In re Alexander M.

In a child protective proceeding, the petitioner has the burden of proving neglect by a preponderance of the evidence (see Fam*795ily Ct Act § 1046 [b] [i]; Matter of Philip M., 82 NY2d 238 [1993]; Matter of Tammie Z., 66 NY2d 1 [1985]; Matter of Besthani M., 13 AD3d 452 [2004]). Here, contrary to the appellant’s contention, the Family Court’s finding of neglect based on the use of excessive corporal punishment is supported by a preponderance of the evidence (see Family Ct Act § 1012 [f] [i] [B]; § 1046 [b] [i]; Matter of Chanyae S. [Rena W.], 82 AD3d 1247 [2011]; Matter of Isaiah S., 63 AD3d 948 [2009]; Matter of Joshua B., 28 AD3d 759 [2006]; Matter of Joseph O., 28 AD3d 562 [2006]).

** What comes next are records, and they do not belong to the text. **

@[simp] theorem eventToManager_pending (s : State) (code : Nat) (payload : Bytes) : (eventToManager s code payload).pending = s.pending :=
  (eventToManager_changes s code payload .pending).resolve_left (by decide)
@[simp] theorem eventToManager_dev (s : State) (code : Nat) (payload : Bytes) : (eventToManager s code payload).dev = s.dev :=
  (eventToManager_changes s code payload .dev).resolve_left (by decide)
@[simp] theorem eventToManager_hw (s : State) (code : Nat) (payload : Bytes) : (eventToManager s code payload).hw = s.hw :=
  (eventToManager_changes s code payload .hw).resolve_left (by decide)
@[simp] theorem eventToManager_fw (s : State) (code : Nat) (payload : Bytes) : (eventToManager s code payload).fw = s.fw :=
  (eventToManager_changes s code payload .fw).resolve_left (by decide)
@[simp] theorem eventToManager_flash (s : State) (code : Nat) (payload : Bytes) : (eventToManager s code payload).flash = s.flash :=
  (eventToManager_changes s code payload .flash).resolve_left (by decide)
@[simp] theorem eventToManager_role (s : State) (code : Nat) (payload : Bytes) : (eventToManager s code payload).role = s.role :=
  (eventToManager_changes s code payload .role).resolve_left (by decide)
@[simp] theorem eventToManager_slices (s : State) (code : Nat) (payload : Bytes) : (eventToManager s code payload).slices = s.slices :=
  (eventToManager_changes s code payload .slices).resolve_left (by decide)
@[simp] theorem eventToManager_mctp (s : State) (code : Nat) (payload : Bytes) : (eventToManager s code payload).mctp = s.mctp :=
  (eventToManager_changes s code payload .mctp).resolve_left (by decide)
@[simp] theorem eventToManager_ep0 (s : State) (code : Nat) (payload : Bytes) : (eventToManager s code payload).ep0 = s.ep0 :=
  (eventToManager_changes s code payload .ep0).resolve_left (by decide)
@[simp] theorem eventToManager_ep1 (s : State) (code : Nat) (payload : Bytes) : (eventToManager s code payload).ep1 = s.ep1 :=
  (eventToManager_changes s code payload .ep1).resolve_left (by decide)
@[simp] theorem eventToManager_rings (s : State) (code : Nat) (payload : Bytes) : (eventToManager s code payload).rings = s.rings :=
  (eventToManager_changes s code payload .rings).resolve_left (by decide)
@[simp] theorem eventToManager_pkts (s : State) (code : Nat) (payload : Bytes) : (eventToManager s code payload).pkts = s.pkts :=
  (eventToManager_changes s code payload .pkts).resolve_left (by decide)
@[simp] theorem eventToManager_nextPid (s : State) (code : Nat) (payload : Bytes) : (eventToManager s code payload).nextPid = s.nextPid :=
  (eventToManager_changes s code payload .nextPid).resolve_left (by decide)
@[simp] theorem eventToManager_basin (s : State) (code : Nat) (payload : Bytes) : (eventToManager s code payload).basin = s.basin :=
  (eventToManager_changes s code payload .basin).resolve_left (by decide)
@[simp] theorem eventToManager_plane (s : State) (code : Nat) (payload : Bytes) : (eventToManager s code payload).plane = s.plane :=
  (eventToManager_changes s code payload .plane).resolve_left (by decide)
@[simp] theorem eventToManager_rasp (s : State) (code : Nat) (payload : Bytes) : (eventToManager s code payload).rasp = s.rasp :=
  (eventToManager_changes s code payload .rasp).resolve_left (by decide)
@[simp] theorem eventToManager_jig (s : State) (code : Nat) (payload : Bytes) : (eventToManager s code payload).jig = s.jig :=
  (eventToManager_changes s code payload .jig).resolve_left (by decide)
@[simp] theorem eventToManager_cst (s : State) (code : Nat) (payload : Bytes) : (eventToManager s code payload).cst = s.cst :=
  (eventToManager_changes s code payload .cst).resolve_left (by decide)
@[simp] theorem eventToManager_sqr (s : State) (code : Nat) (payload : Bytes) : (eventToManager s code payload).sqr = s.sqr :=
  (eventToManager_changes s code payload .sqr).resolve_left (by decide)
@[simp] theorem eventToManager_act (s : State) (code : Nat) (payload : Bytes) : (eventToManager s code payload).act = s.act :=
  (eventToManager_changes s code payload .act).resolve_left (by decide)
@[simp] theorem eventToManager_csc (s : State) (code : Nat) (payload : Bytes) : (eventToManager s code payload).csc = s.csc :=
  (eventToManager_changes s code payload .csc).resolve_left (by decide)
@[simp] theorem eventToManager_twin (s : State) (code : Nat) (payload : Bytes) : (eventToManager s code payload).twin = s.twin :=
  (eventToManager_changes s code payload .twin).resolve_left (by decide)
@[simp] theorem eventToManager_prp (s : State) (code : Nat) (payload : Bytes) : (eventToManager s code payload).prp = s.prp :=
  (eventToManager_changes s code payload .prp).resolve_left (by decide)
@[simp] theorem eventToManager_itw (s : State) (code : Nat) (payload : Bytes) : (eventToManager s code payload).itw = s.itw :=
  (eventToManager_changes s code payload .itw).resolve_left (by decide)
@[simp] theorem eventToManager_cry (s : State) (code : Nat) (payload : Bytes) : (eventToManager s code payload).cry = s.cry :=
  (eventToManager_changes s code payload .cry).resolve_left (by decide)
@[simp] theorem eventToManager_nvt (s : State) (code : Nat) (payload : Bytes) : (eventToManager s code payload).nvt = s.nvt :=
  (eventToManager_changes s code payload .nvt).resolve_left (by decide)
@[simp] theorem eventToManager_port0 (s : State) (code : Nat) (payload : Bytes) : (eventToManager s code payload).port0 = s.port0 :=
  (eventToManager_changes s code payload .port0).resolve_left (by decide)
@[simp] theorem eventToManager_port1 (s : State) (code : Nat) (payload : Bytes) : (eventToManager s code payload).port1 = s.port1 :=
  (eventToManager_changes s code payload .port1).resolve_left (by decide)
@[simp] theorem eventToManager_macs (s : State) (code : Nat) (payload : Bytes) : (eventToManager s code payload).macs = s.macs :=
  (eventToManager_changes s code payload .macs).resolve_left (by decide)
@[simp] theorem eventToManager_weir (s : State) (code : Nat) (payload : Bytes) : (eventToManager s code payload).weir = s.weir :=
  (eventToManager_changes s code payload .weir).resolve_left (by decide)
@[simp] theorem eventToManager_time (s : State) (code : Nat) (payload : Bytes) : (eventToManager s code payload).time = s.time :=
  (eventToManager_changes s code payload .time).resolve_left (by decide)
@[simp] theorem eventToManager_tio (s : State) (code : Nat) (payload : Bytes) : (eventToManager s code payload).tio = s.tio :=
  (eventToManager_changes s code payload .tio).resolve_left (by decide)
@[simp] theorem eventToManager_plb (s : State) (code : Nat) (payload : Bytes) : (eventToManager s code payload).plb = s.plb :=
  (eventToManager_changes s code payload .plb).resolve_left (by decide)
@[simp] theorem eventToManager_ptp (s : State) (code : Nat) (payload : Bytes) : (eventToManager s code payload).ptp = s.ptp :=
  (eventToManager_changes s code payload .ptp).resolve_left (by decide)
@[simp] theorem eventToManager_hbm (s : State) (code : Nat) (payload : Bytes) : (eventToManager s code payload).hbm = s.hbm :=
  (eventToManager_changes s code payload .hbm).resolve_left (by decide)
@[simp] theorem eventToManager_tap (s : State) (code : Nat) (payload : Bytes) : (eventToManager s code payload).tap = s.tap :=
  (eventToManager_changes s code payload .tap).resolve_left (by decide)
@[simp] theorem eventToManager_latches (s : State) (code : Nat) (payload : Bytes) : (eventToManager s code payload).latches = s.latches :=
  (eventToManager_changes s code payload .latches).resolve_left (by decide)
@[simp] theorem eventToManager_mem (s : State) (code : Nat) (payload : Bytes) : (eventToManager s code payload).mem = s.mem :=
  (eventToManager_changes s code payload .mem).resolve_left (by decide)
@[simp] theorem eventToManager_out (s : State) (code : Nat) (payload : Bytes) : (eventToManager s code payload).out = s.out :=
  (eventToManager_changes s code payload .out).resolve_left (by decide)
@[simp] theorem eventToManager_fresh (s : State) (code : Nat) (payload : Bytes) : (eventToManager s code payload).fresh = s.fresh :=
  (eventToManager_changes s code payload .fresh).resolve_left (by decide)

“[P]revious statements made by the child relating to any allegations of abuse or neglect shall be admissible in evidence, but if uncorroborated, such statements shall not be sufficient to make a fact-finding of abuse or neglect. Any other evidence tending to support the reliability of the previous statements . . . shall be sufficient corroboration” (Family Ct Act § 1046 [a] [vi]). The Family Court has considerable discretion to decide whether a child’s out-of-court statements describing incidents of abuse have, in fact, been reliably corroborated and whether the record as a whole supports such a finding (see Matter of Christina F., 74 NY2d 532, 536 [1989]; Matter of Besthani M., 13 AD3d at 453).

Here, the subject children’s out-of-court statements were sufficiently corroborated (see Matter of Joshua B., 28 AD3d at 760-761; Matter of Besthani M., 13 AD3d at 453). Viewing the record as a whole, and according great deference to the Family Court’s credibility determinations (see Matter of Joseph O., 28 AD3d at 563), we discern no basis to disturb the Family Court’s finding of neglect (see Matter of Joshua B., 28 AD3d at 761). Angiolillo, J.P, Dickerson, Chambers and Lott, JJ., concur.